Basing his opinion upon this view, he held that the invoked section did not set any time for filing the third party action and that the commissioner's conclusion and decision that the claim was barred was therefore wrong.
We agree with the district judge's conclusion that the deputy commissioner's decision was wrong and should be set aside. We cannot agree, however, with the reason he gave for it, that the language in Sec. 933(f) "institutes proceedings within the period prescribed in section 913" refers not to the third party action but to the claim for compensation. Nevertheless, though we think that the deputy commissioner was right, the district judge wrong in this respect, we think it plain that there is nothing in the statute which, in the circumstances of this case supports the result found by the commissioner. This is so because nowhere in the statute is it provided that the failure to file the third party action within one year bars the claim for compensation. The language is directory, not mandatory, and, in the absence of some positive showing of undue delay and of injury resulting from the failure to file within one year, it would be, we think, an unreasonable construction to read it as a statute automatically forfeiting claims to compensation without a showing of prejudice or injury.

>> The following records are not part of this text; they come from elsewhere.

-- ==== Sys2Proof/Certificates/Slice0/Obligations.lean ====
section
/-! DEFINITION. The statements for the provers.  Each is about the machine of Machine/, in the terms of Safety.lean;
OBLIGATIONS.json gives each its rule of spec/.

Every opcode byte and base cycle count in a statement is a row of R74, which the spec takes from general knowledge but
for the three rows its source gives.  A decision D<n> named below is the spec's own choice (92_eei_decisions.md). -/

open Sys2Proof Sys2Proof.Machine

/-! ## Encoding and decoding -/

/-- R70, R76: decoding an instruction's bytes gives it back, with every operand at every value, whatever follows. -/
def Obligations.DecodeOfEncodeIsTheInstruction : Prop :=
  ∀ (i : Instr) (rest : List Byte),
    decode (encode i ++ rest) = .ok (i, rest) ∧ (encode i).length = i.length ∧ 1 ≤ i.length ∧ i.length ≤ 3

/-- R70, R74: bytes that decode are the encoding of what they decode to, so no two encodings share an instruction and
no bit is ignored. -/
def Obligations.EncodeOfDecodeIsTheBytes : Prop :=
  ∀ (bs rest : List Byte) (i : Instr), decode bs = .ok (i, rest) → bs = encode i ++ rest

/-- Words written out from R74 and R72, little-endian operands, decode to the instruction they stand for, and one that
starts with an unassigned byte (R75) to none.  How decodeTableWord numbers an instruction's bits is log 19. -/
def Obligations.SampleWordsDecode : Prop :=
  decode [0xA9, 0x05] = .ok (.ldaImm 0x05, []) ∧
  decode [0x85, 0x10] = .ok (.staZp 0x10, []) ∧
  decode [0x65, 0x10] = .ok (.adcZp 0x10, []) ∧
  decode [0xBD, 0xFF, 0x12] = .ok (.ldaAbsX 0x12FF, []) ∧
  decode [0x6C, 0xFF, 0x10] = .ok (.jmpInd 0x10FF, []) ∧
  decode [0x0A] = .ok (.aslAcc, []) ∧
  decode [0xD0, 0xF8] = .ok (.bne 0xF8, []) ∧
  decode [0x40] = .ok (.rti, []) ∧
  decodeTableWord 24 0x0010FF = none ∧
  decodeTableWord 24 0x001020 = some (.jsr 0x0010)

/-- R78: the table has 151 rows, no opcode byte twice, registering them one at a time succeeds, a further row
for an opcode byte that has one is rejected whatever else it holds, and every byte has the row it is listed in or none. -/
def Obligations.OpcodeTableIsInjective : Prop :=
  opcodeTable.length = 151 ∧ (opcodeTable.map Row.opcode).Nodup ∧ buildTable opcodeTable = some opcodeTable ∧
  (∀ r : Row, r.opcode ∈ opcodeTable.map Row.opcode → buildTable (opcodeTable ++ [r]) = none) ∧
  ∀ op r, lookup op = some r ↔ r ∈ opcodeTable ∧ r.opcode = op

/-- R75: the 105 unassigned bytes. -/
def Obligations.UnassignedBytesAreThe105Listed : Prop :=
  unassignedBytes =
    [0x02, 0x03, 0x04, 0x07, 0x0B, 0x0C, 0x0F, 0x12, 0x13, 0x14, 0x17, 0x1A, 0x1B, 0x1C, 0x1F,
     0x22, 0x23, 0x27, 0x2B, 0x2F, 0x32, 0x33, 0x34, 0x37, 0x3A, 0x3B, 0x3C, 0x3F,
     0x42, 0x43, 0x44, 0x47, 0x4B, 0x4F, 0x52, 0x53, 0x54, 0x57, 0x5A, 0x5B, 0x5C, 0x5F] ++
    [0x62, 0x63, 0x64, 0x67, 0x6B, 0x6F, 0x72, 0x73, 0x74, 0x77, 0x7A, 0x7B, 0x7C, 0x7F,
     0x80, 0x82, 0x83, 0x87, 0x89, 0x8B, 0x8F, 0x92, 0x93, 0x97, 0x9B, 0x9C, 0x9E, 0x9F,
     0xA3, 0xA7, 0xAB, 0xAF, 0xB2, 0xB3, 0xB7, 0xBB, 0xBF] ++
    [0xC2, 0xC3, 0xC7, 0xCB, 0xCF, 0xD2, 0xD3, 0xD4, 0xD7, 0xDA, 0xDB, 0xDC, 0xDF,
     0xE2, 0xE3, 0xE7, 0xEB, 0xEF, 0xF2, 0xF3, 0xF4, 0xF7, 0xFA, 0xFB, 0xFC, 0xFF] ∧
  ∀ op : Byte, lookup op = none ↔ op ∈ unassignedBytes

/-- R77: the instruction a spelling at an address stands for is the instruction it spells, for every instruction,
every operand and every address. -/
def Obligations.AssemblingASpellingGivesTheInstruction : Prop :=
  ∀ (i : Instr) (addr : Word) (labels : List (List Char × Word)), assemble labels addr (instrText addr i) = some i

/-! ## The step -/

/-- R124: when the bytes the bus answers at PC decode to an instruction, a step of a live core is that instruction's
meaning in the state after those bytes are fetched: PC past them, their reads made, nothing else changed. -/
def Obligations.StepRunsTheDecodedInstruction : Prop :=
  ∀ (i : Instr) (s : State), s.Live → decode (fetchBytes i.length s).1 = .ok (i, []) →
    step s = exec i (fetchBytes i.length s).2 ∧
    (fetchBytes i.length s).2 =
      { s with
        pc := s.pc + BitVec.ofNat 16 i.length
        answers := s.answers.drop i.length
        log := ((List.range i.length).map (fun k =>
          Access.read (s.pc + BitVec.ofNat 16 k) (s.nthAnswer k (s.pc + BitVec.ofNat 16 k)))).reverse ++ s.log } ∧
    (fetchBytes i.length s).1 =
      (List.range i.length).map (fun k => s.nthAnswer k (s.pc + BitVec.ofNat 16 k))

/-- R128 (decision D11), R129, R124: a step that answers a next state returned its cost n, between 2 and 7, and added
it to the counter; the core stays live. A step that stops adds no cycles. -/
def Obligations.StepCostsTwoToSevenCycles : Prop :=
  (∀ s t : State, step s = .next t →
    ∃ n, stepCall s = .ok t n ∧ 2 ≤ n ∧ n ≤ 7 ∧ t.cycles = s.cycles + n ∧ s.Live ∧ t.Live) ∧
  (∀ (s t : State) (f : Fault), stepCall s = .halted t f → t.cycles = s.cycles)

/-- R131: the bus accesses of one step, in order: the opcode, the operand bytes, the pointer bytes, the class
accesses at the effective address, then the instruction's own stack and vector accesses. That these are all is the
spec's decision D3. -/
def Obligations.StepMakesExactlyTheListedAccesses : Prop :=
  ∀ (i : Instr) (s : State), s.Live → decode (fetchBytes i.length s).1 = .ok (i, []) →
    ∃ t, step s = .next t ∧
      (newAccesses s.log t.log).map Access.shape =
        (List.range i.length).map (fun k => (false, s.pc + BitVec.ofNat 16 k)) ++
        (pointerReads i.operand s).map (fun a => (false, a)) ++
        classAccesses i (effAddr i (fetchBytes i.length s).2) ++
        ownAccesses i.mnemonic s.sp ∧
      s.log <:+ t.log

While the precise question here presented has not been authoritatively decided in any appellate court, in our opinion the decisions, dealing with analogous situations and generally giving the statute a liberal construction, preclude the construction contended for here. Cf. American Lumbermen's Mut. Cas. Co. v. Lowe, 2 Cir., 70 F.2d 616, 618; Associated General Contractors of America, Inc. v. Cardillo, 70 App.D.C. 303, 106 F.2d 327; Chapman v. Hoage, 296 U.S. 526, 56 S.Ct. 333, 80 L.Ed. 370; Voris v. Gulf-Tide Stevedores, Inc., 5 Cir., 211 F.2d 549; Terminal Shipping Co. v. Branham, D.C., 47 F. Supp. 561.
See Terminal Shipping Co. v. Branham, 47 F. Supp. 561, at page 570.
The judgment was right. It is affirmed.